During development of a pipeline in Halide, I want to avoid unnecessary checks on buffer layouts. I know I can turn off the majority of assertions using the 'no_asserts' target feature.
However, I generated the following simple code:
#define LUT_SIZE 17 /* Size in each dimension of the 4D LUT */
class ApplyLut : public Halide::Generator<ApplyLut> {
public:
// We declare the Inputs to the Halide pipeline as public
// member variables. They'll appear in the signature of our generated
// function in the same order as we declare them.

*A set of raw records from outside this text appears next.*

-- ==== Sys2Proof/Machine/Queries.lean ====
section
/-! DEFINITION. HEALTH_READ, UNIT_QUERY and TEST_RESULT: what the block reports of its units (chapters 04, 07-23). -/

namespace Sys2Proof.Machine

/-! ### States as reported (R1024, Table 4-4) -/

/-- Classes that take unit states of their own (R943). -/
def ownStates (cls : Nat) : Bool := [0x01, 0x03, 0x04, 0x05, 0x06, 0x07, 0x08, 0x09, 0x0A].contains cls

/-- A resource that is not a unit is configured, armed or present. -/
def State.refPresent (s : State) (ref : Nat) : Bool :=
  let id := refId ref
  match refKind ref with
  | 1 => (s.sluice? id).isSome
  | 3 => (s.orders.get {} id).armed
  | 4 => s.xlat.spaces.has id
  | 5 => s.cohort.outWin.has id
  | 6 => s.cohort.inWin.has id
  | _ => true

/-- UNIT_QUERY bytes 24-27. -/
def State.reportedState (s : State) (ref : Nat) : Nat :=
  let u := refId ref
  let busy := s.inTransition ref
  match refKind ref with
  | 0 =>
    if (absent s ref).isSome then stateDetail 1 0xFFFF
    else if ownStates (unitClass u) || unitClass u = 0x0B || unitClass u = 0x0C then stateDetail 1 (unitCode (s.unitState u))
    else stateDetail 2 (if busy then 3 else 1)
  | 2 => stateDetail 3 (((s.inf.caddies.get? u).map (·.state)).getD 0)
  | _ => stateDetail 2 (if busy then 3 else natOf (s.refPresent ref))

/-! ### Bytes 40-63 of each kind -/

namespace State

/-- Table 7-7, R921. -/
def queryPolder (s : State) (p : Polder) : Bytes :=
  [p.tier, p.interleave, p.granule, p.strength, natOf p.fresh, p.key, p.sluice.getD 0xFF,
    if p.tier = 0 && p.interleave ≤ 1 then p.stack else 0xFF].map (BitVec.ofNat 8)
    ++ toLE 4 p.size ++ toLE 4 ((p.conv.map (·.boundary)).getD 0xFFFFFFFF) ++ toLE 1 (natOf (s.isKeyless p))

def querySluice (s : State) (i : Nat) : Bytes :=
  let q := s.mem.sluices.get {} i
  toLE 4 q.tier ++ toLE 4 q.rate ++ toLE 4 q.burst ++ toLE 4 (s.mem.polders.count fun _ p => p.sluice == some i)
    ++ toLE 8 q.shortfall

def queryStack (s : State) (k : Nat) : Bytes :=
  (s.mem.nearStacks.get {} k).sensors.flatMap (toLE 2) ++ toLE 1 (s.refreshMultiplier k) ++ toLE 1 (natOf (s.stackFailed k))

def queryNear (s : State) (n : Nat) : Bytes :=
  toLE 2 (s.piecesUsed n) ++ toLE 2 (s.piecesFree n) ++ toLE 1 (s.capPct n) ++ toLE 1 (s.refreshMultiplier (n / 16))

def queryBoard (s : State) (b : Nat) : Bytes :=
  let c := s.chan (128 + b)
  toLE 2 (s.piecesUsed (128 + b)) ++ toLE 2 (s.piecesFree (128 + b)) ++ toLE 2 (10 * c.rate) ++ toLE 1 c.poison.length
    ++ toLE 1 c.deviceTj

/-- Table 8-2. -/
def querySlice (s : State) (n : Nat) : Bytes :=
  let x := s.slice n
  toLE 1 (15 - x.scratch) ++ toLE 3 (((List.range 4).filter x.assigned.has).foldl (fun m q => m + 2 ^ q) 0)
    ++ toLE 4 x.lines.length ++ toLE 4 (x.lines.filter (·.dirty)).length
    ++ toLE 4 (x.badWords.length + (x.lines.map fun l => l.poison.length).foldl (· + ·) 0) ++ toLE 8 x.walks

/-- Channels of an engine that meet a condition, as a bit map. -/
def chanMap (s : State) (e : Nat) (p : PumpChan → Bool) : Nat :=
  ((List.range 16).filter fun c => p (s.pchan (16 * e + c))).foldl (fun m c => m + 2 ^ c) 0

/-- A translation record waits for a page request or a driver (R447, R448). -/
def isParked (s : State) (x : PumpChan) : Bool :=
  (x.ringJob :: x.descs.map (·.job)).any fun j => match j with
    | some i => ((s.xlat.jobs.get? i).map fun r => r.parked.isSome).getD false
    | none => false

/-- Table 11-9. -/
def queryPump (s : State) (e : Nat) : Bytes :=
  let eng := s.pumps.engines.get {} e
  toLE 2 (s.chanMap e fun x => decide (x.kind = .host)) ++ toLE 2 (s.chanMap e fun x => x.halt.isSome)
    ++ toLE 2 (s.chanMap e s.isParked)
    ++ toLE 2 (s.chanMap e fun x => match x.kind with | .program _ => true | _ => false)
    ++ toLE 8 eng.completed ++ toLE 8 eng.quiet

/-- Table 12-12. -/
def queryCaddy (s : State) (i : Nat) : Bytes :=
  match s.inf.caddies.get? i with
  | some c => toLE 1 c.state ++ toLE 1 (natOf c.signed) ++ toLE 2 ((c.home.map fun h => polderUnit h.1).getD 0xFFFF)
    ++ toLE 4 c.version ++ fitBytes 16 c.signer
  | none => toLE 2 0 ++ toLE 2 0xFFFF

def queryInfuser (s : State) (u : Nat) : Bytes :=
  let x := s.infUnit u
  let runs := natOf ((x.jobs.head?.map (·.started)).getD false)
  toLE 1 x.jobs.length ++ toLE 1 runs ++ toLE 2 (40 * runs) ++ toLE 4 0 ++ toLE 8 x.inBytes ++ toLE 8 x.outBytes

/-- Table 13-9. -/
def queryReducer (s : State) (n : Nat) : Bytes :=
  let r := s.gath.reducers.get {} n
  toLE 8 r.applied ++ toLE 8 r.failed ++ toLE 8 r.ordered

/-- Table 13-9; the energy is what no rule computes, a free value while any block was skipped (DESIGN CHOICE, log entry 27). -/
def queryGather (s : State) (e : Nat) : Bytes :=
  let g := s.gath.engines.get {} e
  let lanes := (List.range 64).map (64 * e + ·)
  let bound := lanes.filter fun l => (s.boundTo (.gather l) 0).isSome
  let running := lanes.filter fun l => !(s.gath.lanes.get {} l).jobs.isEmpty
  toLE 2 bound.length ++ toLE 2 running.length ++ toLE 4 (g.slots / 65536) ++ toLE 4 (g.skipped / 65536) ++ toLE 4 g.late
    ++ toLE 8 (if g.avoided = 0 then 0 else s.freeNat)

/-- Table 14-10. -/
def querySeq (s : State) (q : Nat) : Bytes :=
  let x := s.sq q
  let code := match x.state with
    | .idle | .armed => 0
    | .running => if x.wait.isSome then 2 else 1
    | .trapped => 3
    | .stopped => 4
  toLE 4 (if x.state = .idle then 0 else x.program) ++ toLE 1 code ++ toLE 1 x.rank ++ toLE 2 x.held ++ toLE 4 x.slots
    ++ toLE 4 x.late ++ toLE 4 (min (x.waited / 1000) (2 ^ 32 - 1)) ++ toLE 4 x.hazards

/-- Table 17-9. -/
def queryPort (s : State) (p : Nat) : Bytes :=
  let x := s.lport p
  let trunk := match s.trunkOf p with
    | none => 0xFF
    | some t => match s.link.partners.get? t with
      | some who => if s.portUp p && who != x.identity then 0xFE else t
      | none => t
  toLE 1 x.state ++ toLE 1 trunk ++ toLE 1 x.member ++ toLE 1 (min x.discarded 255)
    ++ toLE 2 (x.retrains.filter fun t => decide (s.now < t + 3600000000000)).length ++ toLE 2 (min x.refused 65535)
    ++ fitBytes 16 (if x.identity.isEmpty then [] else x.identity)

/-- Table 18-10. -/
def queryWarden (s : State) : Bytes :=
  let c := s.cohort
  toLE 1 c.member ++ toLE 1 c.size ++ toLE 1 c.leader
    ++ toLE 1 (natOf c.steering + 2 * natOf (c.steering && c.leaderPort == 0xFFFF))
    ++ toLE 4 (c.correction % (2 ^ 32 : Int)).toNat ++ toLE 8 c.epoch.toNat ++ toLE 8 (c.estimate % (2 ^ 64 : Int)).toNat

/-- Table 20-8. -/
def queryPower (s : State) : Bytes :=
  toLE 2 s.pool ++ toLE 2 s.reservedTokens ++ toLE 2 s.heldTokens ++ toLE 2 s.power.reduction ++ toLE 4 (s.meanPower 550)
    ++ toLE 1 s.power.conditions ++ toLE 1 s.power.tripped.length
    ++ toLE 2 ((s.baseTj.getD 0x8000) % (65536 : Int)).toNat ++ toLE 8 s.power.loops

/-- Bytes 40-63 by kind; a cluster reports its discarded groups (R721, DEDUCED, log entry 28). -/
def queryKind (s : State) (ref : Nat) : Bytes :=
  let u := refId ref
  let n := unitIndex u
  match refKind ref with
  | 0 =>
    match unitClass u with
    | 0x01 => s.querySlice n
    | 0x02 => s.queryStack n
    | 0x03 => s.queryNear n
    | 0x04 => s.queryBoard n
    | 0x05 => s.queryPort n
    | 0x06 => toLE 8 (s.port n).discarded
    | 0x08 => s.queryPump n
    | 0x09 => s.queryInfuser n
    | 0x0A => s.queryGather n
    | 0x0B => s.querySeq n
    | 0x0C => s.queryReducer n
    | 0x0D => match s.polder? n with | some p => s.queryPolder p | none => []
    | 0x0F => s.queryWarden
    | 0x11 => s.queryPower
    | _ => []
  | 1 => s.querySluice u
  | 2 => s.queryCaddy u
  | _ => []

end State

def unitQueryCmd : Cmd where
  opcode := 0x1901
  primary := .none
  inL := true
  urgent := true
  layout := [(16, 4, 2 ^ 32 - 1)]
  bad _ k := badRef k
  names _ k := [k.u32 16]
  effect s k :=
    let ref := k.u32 16
    let gone := refKind ref = 0 && (absent s ref).isSome
    let shared := (s.holders ref).filter fun l => !l.excl
    { state := if refKind ref = 0 && unitClass ref = 0x0A then s.tickFree else s
      result := toLE 4 (s.reportedState ref)
        ++ (if gone then [] else toLE 2 ((s.exclHolder ref).getD 0xFFFF) ++ toLE 2 shared.length ++ toLE 2 (s.assignedFn ref)
          ++ toLE 6 0 ++ s.queryKind ref) }

/-- R324, R362, R528, R576, R623, R663, R806, R840, R900, R921, R1024. -/
def execUnitQuery (k : KCmd) (s : State) : Host.Outcome State Fault Refusal := .next (s.kymal unitQueryCmd k)

/-- Corrected, check-only, uncorrectable, CRC retries, remap entries of a unit (Table 4-16). -/
def State.health (s : State) (u : Nat) : List Nat :=
  let n := unitIndex u
  let ofChan := fun (c : Channel) => [c.corrected, c.checkOnly, c.uncorrectable, c.crcRetries, c.remaps.length]
  match unitClass u with
  | 0x01 => let x := s.slice n; [x.corrected, x.checkOnly, x.uncorrectable, 0, 0]
  | 0x03 => ofChan (s.chan n)
  | 0x04 => ofChan (s.chan (128 + n))
  | 0x05 => let x := s.lport n; [x.corrected, x.checkOnly, x.uncorrectable, x.replays, 0]
  | 0x06 => [0, 0, 0, (s.port n).retries, 0]
  | _ => [0, 0, 0, 0, 0]

def healthReadCmd : Cmd where
  opcode := 0x1803
  primary := .none
  inL := true
  urgent := true
  layout := [(16, 2, 0xFFFF)]
  bad _ k := badUnit (k.u16 16) 16 fun _ => true
  names _ k := [k.u16 16]
  check6 s k := absent s (k.u16 16)
  effect s k :=
    let h := s.health (k.u16 16)
    { state := s, result := (h.take 4).flatMap (toLE 8) ++ (h.drop 4).flatMap (toLE 2) }

/-- R311, R355, R402, R718, R806. -/
def execHealthRead (k : KCmd) (s : State) : Host.Outcome State Fault Refusal := .next (s.kymal healthReadCmd k)

def testResultCmd : Cmd where
  opcode := 0x1A02
  primary := .none
  vf := false
  inL := true
  urgent := true
  layout := [(16, 2, 0xFFFF)]
  bad _ k := badUnit (k.u16 16) 16 fun _ => true
  check6 s k := (absent s (k.u16 16)).or (if s.svc.results.has (k.u16 16) then none else failState 2 0)
  effect s k :=
    match s.svc.results.get? (k.u16 16) with
    | none => { state := s }
    | some r =>
      { state := s
        result := toLE 1 r.verdict ++ toLE 1 r.test ++ toLE 2 0 ++ toLE 4 r.failCount ++ toLE 8 r.signature
          ++ toLE 8 r.expected ++ toLE 8 r.stamp }

/-- R977, R987. -/
def execTestResult (k : KCmd) (s : State) : Host.Outcome State Fault Refusal := .next (s.kymal testResultCmd k)

end Sys2Proof.Machine
end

Input < Buffer<uint8_t>> Lut { "Lut" , 1}; // LUT to apply
Input < Buffer<int>> indexToLut { "indexToLut" , 1}; // Precalculated mapping of uint8_t to LUT index
Input < Buffer<uint8_t >> inputImageLine { "inputImageLine" , 1}; // Input line
Output< Buffer<uint8_t >> outputImageLine { "outputImageLine", 1}; // Output line
void generate();
};
HALIDE_REGISTER_GENERATOR(ApplyLut, outputImageLine)
void ApplyLut::generate()
{
Var x("x");
outputImageLine(x) = Lut(clamp(indexToLut(inputImageLine(x)), 0, LUT_SIZE));
inputImageLine .dim(0).set_min(0); // Input image sample index
inputImageLine .dim(0).set_stride(1); // Input image sample index
outputImageLine.dim(0).set_bounds(0, inputImageLine.dim(0).extent()); // Output line matches input line
outputImageLine.dim(0).set_stride( inputImageLine.dim(0).stride()); // Output line matches input line
Lut .dim(0).set_bounds(0, LUT_SIZE); //iccLut[...]: , limited number of values
Lut .dim(0).set_stride(1); //iccLut[...]: , limited number of values
indexToLut .dim(0).set_bounds(0, 256); //chan4_offset[...]: value index: 256 values
indexToLut .dim(0).set_stride(1); //chan4_offset[...]: value index: 256 values
}
Among others, I used the target feature 'no_assert' during generation (as can be seen in the output). I then get the following output code:
module name=applyIccProfile, target=x86-64-windows-disable_llvm_loop_opt-mingw-no_asserts-no_bounds_query-no_runtime-sse41 {
func applyIccProfile(Lut, indexToLut, inputImageLine, outputImageLine) {
assert((reinterpret(outputImageLine.buffer) != (uint64)0), halide_error_buffer_argument_is_null("outputImageLine"))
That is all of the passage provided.